OpenRefine has other methods than replace
, as you can see in the useful Help tab of the expression editor, or in the overview at https://github.com/OpenRefine/OpenRefine/wiki/GREL-Functions. One example is the split
method. When used on the Categories field, we can count how many different values are present in each cell as follows: value.split("|").length()
. Here, we instruct OpenRefine to split the value whenever it encounters a vertical bar, and then uses the length
function to count the number of resulting values. You can even build more complicated expressions such as value.split("|").uniques().join("|")
, which, as we've seen in Chapter 3, Advanced Data Operations, removes duplicate values from the field.
Now it is time to teach you something that we have been hiding for a long time: every time you create a facet, you actually execute a GREL expression. For instance, let's create a simple facet by clicking on the Object Title dropdown and navigating to Facet | Customized Facets | Facet by blank. Now click on the change link at the top-right of the newly created facet. OpenRefine will reveal the underlying expression just underneath the facet title and will show you a dialog box to customize the facet as shown in the following screenshot:
We see that the expression for a blank facet is isBlank(value)
. Indeed, the isBlank
function returns true
if its value is blank and false
if its value is not. We change this now to a different facet, for instance, if we want to know whether or not the title starts with the number 1. The expression for that would be value.startsWith("1")

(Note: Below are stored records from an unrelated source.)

-- ==== Sys2Proof/Certificates/Slice0/Obligations.lean ====
section
/-! DEFINITION. The statements for the provers. Most statements of a command say what `exec` answers in full, as an equation of
states: the right side names every field that changes, so it is the command's frame too. -/

open Sys2Proof Sys2Proof.Machine

/-! ### The machine -/

/-- The model's choice (DESIGN CHOICE, log 22; log 1): the commands wait in one queue, put there from outside, and their order
in it is the order in which they take effect. A step takes the command at the front of the queue and runs it on the state with
the rest of the queue. -/
def Obligations.StepTakesFront : Prop :=
  ∀ (s : State) (c : Instr) (rest : List Instr), s.pending = c :: rest → step s = exec c { s with pending := rest }

/-- DESIGN CHOICE (log 4): a step on an empty queue is the time of 100 ns. The time base counts, modulo 2^48; every running
timer has one tick less left, but for its last tick, which its run-out takes (log 5): the silence timer, the resend timers,
the delay timers, the candidate and pulse timers, the lease timer. Nothing else changes. While RESETn is low nothing changes
at all. -/
def Obligations.IdleStepIsATick : Prop :=
  ∀ s : State, s.pending = [] →
    let less (n : Nat) : Nat := if n ≤ 1 then n else n - 1
    let fall (t : Timer) : Timer := match t with | none => none | some n => some (less n)
    (s.resetLow = true → step s = .next s) ∧
    (s.resetLow = false → step s = .next
      { s with
        port := { s.port with silence := fall s.port.silence }
        notices := { s.notices with queue := s.notices.queue.map fun n =>
          { n with sent := n.sent.map fun x => { x with timer := fall x.timer } } }
        events := { s.events with
          waiting := s.events.waiting.map fun w => { w with ticks := less w.ticks }
          timeBase := s.events.timeBase + 1 }
        lines :=
          { tin0 := { s.lines.tin0 with timer := fall s.lines.tin0.timer }
            tin1 := { s.lines.tin1 with timer := fall s.lines.tin1.timer }
            tout0 := fall s.lines.tout0
            tout1 := fall s.lines.tout1 }
        session := { s.session with leaseTimer := fall s.session.leaseTimer } })

/-! ### Requests of the watch table -/

/-- LOAD WATCH with readable contents of an EMPTY or IDLE entry: IDLE with those contents and a fresh runtime; any other entry
is refused with STATE and unchanged; contents that fail a check are RANGE and change nothing (R36, R40, R41; the failing field
is a free value, log 10). CLEAR WATCH: EMPTY unless FIRED, which is refused with BUSY; an index above 31 is refused with RANGE
(R42). The words of bodies are the model's reading (DEDUCED, log 12 to 14). -/
def Obligations.WatchesLoadAndClear : Prop :=
  (∀ (s : State) (r : Request) (i : Fin 32) (c : Contents), s.permits r .loadWatch → readLoadWatch r.body = .ok (i, c) →
     ((s.watches[i] = none ∨ ∃ w, s.watches[i] = some w ∧ w.state = .idle) →
       exec (.loadWatch r) s = .next (s.controlled
         { s with watches := setAt s.watches i (some
           { state := .idle, contents := c,
             runtime := { run := 0, latch := .unknown, previous := none, lastFire := none, firesLeft := c.budget,
                          holdoffLeft := 0, refusals := 0 } }) }
         r .loadWatch (.ok [BitVec.ofNat 16 i.val, 1]))) ∧
     (∀ w, s.watches[i] = some w → w.state ≠ .idle →
       exec (.loadWatch r) s = .next (s.controlled s r .loadWatch (.other .state [BitVec.ofNat 16 (watchCode (some w))])))) ∧
  (∀ (s : State) (r : Request) (n : Nat), s.permits r .loadWatch → readLoadWatch r.body = .error n →
     exec (.loadWatch r) s = .next (s.controlled s r .loadWatch (.other .range [Config.failingField 7 n]))) ∧
  (∀ (s : State) (r : Request), s.permits r .clearWatch →
     (31 < r.number 0 → exec (.clearWatch r) s = .next (s.controlled s r .clearWatch (.other .range []))) ∧
     ∀ i : Fin 32, r.number 0 = i.val →
       ((∀ w, s.watches[i] = some w → w.state ≠ .fired) →
         exec (.clearWatch r) s =
           .next (s.controlled { s with watches := setAt s.watches i none } r .clearWatch (.ok [0]))) ∧
       (∀ w, s.watches[i] = some w → w.state = .fired →
         exec (.clearWatch r) s = .next (s.controlled s r .clearWatch (.other .busy [3]))))

/-- GET WATCH changes nothing. An index above 31 gives RANGE, an EMPTY watch EMPTY. A loaded one gives index, state, contents,
the runtime of R36, the lowest context that refers to it while it is FIRED (absent otherwise), and the flag ORPHAN-FREE (R43).
The words of bodies are the model's reading (DEDUCED, log 12 to 14); an absent mark mask is a free value, log 11; that an
EMPTY watch's response carries no flag is the model's choice (DESIGN CHOICE, log 24). -/
def Obligations.GetWatchReports : Prop :=
  (∀ (s : State) (r : Request), s.admits r .getWatch → 31 < r.number 0 →
    exec (.getWatch r) s = .next (s.observed s r .getWatch (.other .range []))) ∧
  ∀ (s : State) (r : Request) (i : Fin 32), s.admits r .getWatch → r.number 0 = i.val →
    (s.watches[i] = none → exec (.getWatch r) s = .next (s.observed s r .getWatch (.other .empty [0]))) ∧
    (∀ (w : Watch) (x : Word) (b : Bool), s.watches[i] = some w →
      ((w.state ≠ .fired ∧ x = 0xFFFF) ∨
        (w.state = .fired ∧ ∃ (k : Fin 4) (c : Context), s.contexts[k] = some c ∧ c.watchRef = some i ∧
          (∀ l : Fin 4, l < k → ∀ d, s.contexts[l] = some d → d.watchRef ≠ some i) ∧ x = BitVec.ofNat 16 k.val)) →
      (b = true ↔ ∀ (k : Fin 4) (c : Context), s.contexts[k] = some c → c.openingWatch = i → c.watchRef = some i) →
      exec (.getWatch r) s = .next (s.observed s r .getWatch
        (.ok ([BitVec.ofNat 16 i.val, BitVec.ofNat 16 (watchCode (some w))] ++ w.contents.items ++
          [BitVec.ofNat 16 w.runtime.run, match w.runtime.latch with | .unknown => 0 | .low => 1 | .high => 2,
            match w.runtime.previous with | none => 0x8000 | some v => v] ++
          (match w.runtime.lastFire with | none => [0, 0] | some f => [1, f]) ++
          [match w.runtime.firesLeft with | none => 0xFFFF | some n => BitVec.ofNat 16 n,
            1, BitVec.ofNat 16 w.runtime.holdoffLeft, 1, BitVec.ofNat 16 w.runtime.refusals] ++
          [x] ++ [if b then 1 else 0]))))

/-- ARM, every case: RANGE, EMPTY, STATE, OK unchanged, CONFLICT naming the profile, and ARMED with a fresh runtime (R44,
R36). The words of bodies are the model's reading (DEDUCED, log 12 to 14). -/
def Obligations.ArmByState : Prop :=
  ∀ (s : State) (r : Request), s.permits r .arm →
    (31 < r.number 0 → exec (.arm r) s = .next (s.controlled s r .arm (.other .range []))) ∧
    ∀ i : Fin 32, r.number 0 = i.val →
      (s.watches[i] = none → exec (.arm r) s = .next (s.controlled s r .arm (.other .empty [0]))) ∧
      ∀ w, s.watches[i] = some w →
        (w.state = .fired → exec (.arm r) s = .next (s.controlled s r .arm (.other .state [3]))) ∧
        (w.state = .holdoff → exec (.arm r) s = .next (s.controlled s r .arm (.other .state [4]))) ∧
        (w.state = .armed → exec (.arm r) s = .next (s.controlled s r .arm (.ok [2]))) ∧
        ((w.state = .idle ∨ w.state = .spent) →
          (∀ p, w.contents.profile = some p → s.profiles[p] = none →
            exec (.arm r) s = .next (s.controlled s r .arm
              (.other .conflict [BitVec.ofNat 16 p.val, BitVec.ofNat 16 (watchCode (some w))]))) ∧
          ((∀ p, w.contents.profile = some p → (s.profiles[p]).isSome = true) →
            exec (.arm r) s = .next (s.controlled
              { s with watches := setAt s.watches i (some
                { state := .armed, contents := w.contents,
                  runtime := { run := 0, latch := .unknown, previous := none, lastFire := none,
                               firesLeft := w.contents.budget, holdoffLeft := 0, refusals := 0 } }) }
              r .arm (.ok [2]))))

/-- DISARM, every case: RANGE, EMPTY, OK unchanged for IDLE, IDLE with holdoff remaining 0, and for a FIRED watch the context
that refers to it orphaned (R45, R46). The words of bodies are the model's reading (DEDUCED, log 12 to 14). -/
def Obligations.DisarmByState : Prop :=
  ∀ (s : State) (r : Request), s.permits r .disarm →
    (31 < r.number 0 → exec (.disarm r) s = .next (s.controlled s r .disarm (.other .range []))) ∧
    ∀ i : Fin 32, r.number 0 = i.val →
      (s.watches[i] = none → exec (.disarm r) s = .next (s.controlled s r .disarm (.other .empty [0]))) ∧
      ∀ w, s.watches[i] = some w →
        (w.state = .idle → exec (.disarm r) s = .next (s.controlled s r .disarm (.ok [1]))) ∧
        ((w.state = .armed ∨ w.state = .holdoff ∨ w.state = .spent) →
          exec (.disarm r) s = .next (s.controlled
            { s with watches := setAt s.watches i (some
                { w with state := .idle, runtime := { w.runtime with holdoffLeft := 0 } }) }
            r .disarm (.ok [1]))) ∧
        (w.state = .fired →
          exec (.disarm r) s = .next (s.controlled
            { s with
              watches := setAt s.watches i (some
                { w with state := .idle, runtime := { w.runtime with holdoffLeft := 0 } })
              contexts := mapTable (fun _ o => o.map fun c =>
                { c with watchRef := if c.watchRef = some i then none else c.watchRef }) s.contexts }
            r .disarm (.ok [1])))

/-- ARM GROUP: each watch of a named group that is IDLE or SPENT and whose action profile, if any, is loaded becomes ARMED
with a fresh runtime. DISARM GROUP: each watch of a named group that is neither EMPTY nor IDLE becomes IDLE with holdoff
remaining 0, and the contexts that refer to a FIRED one among them are orphaned. Every other watch is as it was; the response
counts and names those changed (R47, R48). The words of bodies are the model's reading (DEDUCED, log 12 to 14). -/
def Obligations.GroupWalks : Prop :=
  (∀ (s : State) (r : Request) (changes : Fin 32 → Bool), s.permits r .armGroup →
     (∀ i : Fin 32, changes i = true ↔ ∃ w, s.watches[i] = some w ∧ (r.number 0).testBit w.contents.group.val = true ∧
       (w.state = .idle ∨ w.state = .spent) ∧ ∀ p, w.contents.profile = some p → (s.profiles[p]).isSome = true) →
     exec (.armGroup r) s = .next (s.controlled
       { s with watches := mapTable (fun i o => if changes i then o.map Watch.armedFresh else o) s.watches }
       r .armGroup
       (.ok ([BitVec.ofNat 16 ((List.finRange 32).filter changes).length] ++
         itemWatchSet ((List.finRange 32).filter changes))))) ∧
  (∀ (s : State) (r : Request) (changes : Fin 32 → Bool), s.permits r .disarmGroup →
     (∀ i : Fin 32, changes i = true ↔ ∃ w, s.watches[i] = some w ∧ (r.number 0).testBit w.contents.group.val = true ∧
       w.state ≠ .idle) →
     exec (.disarmGroup r) s = .next (s.controlled
       { s with
         watches := mapTable (fun i o => if changes i then o.map Watch.disarmed else o) s.watches
         contexts := mapTable (fun _ o => o.map fun c =>
           { c with watchRef := c.watchRef.filter fun i => !(changes i && isFired s.watches[i]) }) s.contexts }
       r .disarmGroup
       (.ok ([BitVec.ofNat 16 ((List.finRange 32).filter changes).length] ++
         itemWatchSet ((List.finRange 32).filter changes)))))

/-- FORCE of an ARMED watch without an action profile: the fire takes place, with its mark, its pulse, its notice and its end
step (R69, R71, R73). With a profile, an IDLE context and no segment to be had, the fire takes place and its capture is lost
(R70, R85, R110). FORCE with an index above 31 is RANGE, of a watch that is not ARMED is refused with STATE, and an ARMED
watch that wants a context while all four are ACTIVE is refused as a fire: FIRES_REFUSED and the refusal count are up, the run
count is 0, WATCH_REFUSED is posted (R68, R73). Nothing else changes. The words of bodies are the model's reading (DEDUCED,
log 12 to 14), the codes of the outcome its choice (DESIGN CHOICE, log 27). -/
def Obligations.ForceFiresOrRefuses : Prop :=
  (∀ (s : State) (r : Request) (i : Fin 32) (w : Watch), s.permits r .force → r.number 0 = i.val →
     s.watches[i] = some w → w.state = .armed → w.contents.profile = none →
     exec (.force r) s = .next (s.controlled
       (let fired := { w with runtime := { w.runtime with
           lastFire := s.receiver.expected, firesLeft := w.runtime.firesLeft.map (· - 1) } }
        let t := { s with
           counters := setAt s.counters Counter.fires.index (satAdd (s.counter .fires) 1)
           watches := setAt s.watches i (some fired.endStep)
           port := { s.port with markWord := s.port.markWord ||| askedMark w.contents.markCode }
           lines := { s.lines with
             tout0 := startPulse w.contents.pulse.l0 s.lines.tout0, tout1 := startPulse w.contents.pulse.l1 s.lines.tout1 } }
        if w.contents.notify then t.post .watchFired i.val .watch else t)
       r .force
       (.ok [BitVec.ofNat 16 i.val, 0, 0xFFFF, 0,
         BitVec.ofNat 16 (watchCode (some ({ w with runtime := { w.runtime with
           lastFire := s.receiver.expected, firesLeft := w.runtime.firesLeft.map (· - 1) } }).endStep))]))) ∧
  (∀ (s : State) (r : Request), s.permits r .force → 31 < r.number 0 →
     exec (.force r) s = .next (s.controlled s r .force (.other .range []))) ∧
  (∀ (s : State) (r : Request) (i : Fin 32) (w : Watch) (p : Fin 8) (prof : Profile) (k : Fin 4), s.permits r .force →
     r.number 0 = i.val → s.watches[i] = some w → w.state = .armed → w.contents.notify = false →
     w.contents.profile = some p → s.profiles[p] = some prof → s.contexts[k] = none → s.ring.segCount ≤ 64 →
     (∀ g : Fin 64, g.val < s.ring.segCount → (s.ring.segs[g]).isSome = true) →
     (prof.policy = .refuse ∨ ∀ g ∈ s.ring.completed, ∀ x, s.ring.segs[g] = some x → x.state ≠ .full) →
     let fired : Watch := { w with runtime := { w.runtime with
       lastFire := s.receiver.expected, firesLeft := w.runtime.firesLeft.map (· - 1) } }
     let t : State := { s with
       counters := setAt (setAt s.counters Counter.fires.index (satAdd (s.counter .fires) 1)) Counter.capturesLost.index
         (satAdd (s.counter .capturesLost) 1)
       port := { s.port with markWord := s.port.markWord ||| askedMark w.contents.markCode }
       lines := { s.lines with
         tout0 := startPulse w.contents.pulse.l0 s.lines.tout0, tout1 := startPulse w.contents.pulse.l1 s.lines.tout1 } }
     exec (.force r) s = .next (s.controlled
       { t.post .captureLost i.val .watch with watches := setAt s.watches i (some fired.endStep) }
       r .force (.ok [BitVec.ofNat 16 i.val, 0, 0xFFFF, 1, BitVec.ofNat 16 (watchCode (some fired.endStep))]))) ∧
  (∀ (s : State) (r : Request) (i : Fin 32), s.permits r .force → r.number 0 = i.val →
     ((∀ w, s.watches[i] = some w → w.state ≠ .armed) →
       exec (.force r) s = .next (s.controlled s r .force
         (.other .state [BitVec.ofNat 16 (watchCode s.watches[i])]))) ∧
     (∀ (w : Watch) (p : Fin 8), s.watches[i] = some w → w.state = .armed → w.contents.profile = some p →
       (∀ k : Fin 4, (s.contexts[k]).isSome = true) →
       exec (.force r) s = .next (s.controlled
         ({ s with
           counters := setAt s.counters Counter.firesRefused.index (satAdd (s.counter .firesRefused) 1)
           watches := setAt s.watches i (some { w with runtime := { w.runtime with
             refusals := min (w.runtime.refusals + 1) 65535, run := 0 } }) }.post .watchRefused i.val .watch)
         r .force (.ok [BitVec.ofNat 16 i.val, 1, 0xFFFF, 0, 2]))))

. That gives us a facet where true starts with 1 and false does not start with 1 (and (error) indicates that the value was empty).
Note
This is a great opportunity to learn about GREL. As every facet has an underlying GREL expression, you can study them to learn how they work. For instance, a Duplicates facet will teach you the function facetCount
. If you're in doubt, remember that all dialogs that allow you to edit expressions also have a Help tab with an overview and explanation of all available functions.
If you want a facet of your own, you don't have to start with any of the pre-made facets. For instance, if we want to filter on the number of categories, we can create a custom facet by going to the Categories dropdown and clicking on Facet, Custom text facet…. Enter the expression value.split("|").length()
and click on OK. You see a new Categories facet on the left-hand side which lets you choose the number of categories. If, like here, the output of your expression is a number, you might want to create a numeric facet instead. Follow the same steps, but navigate to Facet | Custom numeric facet… this time. This allows you to filter your records in a numeric way. Custom facets are a great way to explore your dataset in detail without touching your data.
Finally, some knowledge of GREL comes in handy in those places where something doesn't quite work the way you expect. For instance, we saw in Chapter 2, Analyzing and Fixing Data, that the duplicates facet works fine on the Registration Number column, but not on Record ID. Let's see if we can fix that. Create a duplicates facet by clicking on the Record ID dropdown and navigating to Facets | Customized facets | Duplicates facet.
Note
Be sure to try this with the original dataset that has not been cleaned, otherwise the duplicates have already been removed.
As you might recall, OpenRefine does not find duplicates. So, let's edit the expression to update that. When we click on the Change link, we see the original expression:
facetCount(value, 'value', 'Record ID') > 1
The problem here is that value
is a number and facetCount
only works with strings. The solution is to convert value
to a string, like this:
facetCount(value.toString(), 'value', 'Record ID') > 1
This will correctly indicate the duplicate rows in the facet.
You might be wondering: how could I ever have found this out myself? The secret is practice and exploration. The more datasets you analyze, clean, and link in OpenRefine, the better you will get at it. Also, you'll gain more and more experience with regular expressions and GREL as you gradually begin to master the basics. From that point onwards, it is a small step to the things that are increasingly complex. This book has tried to show you the direction; now it's time to go your own way.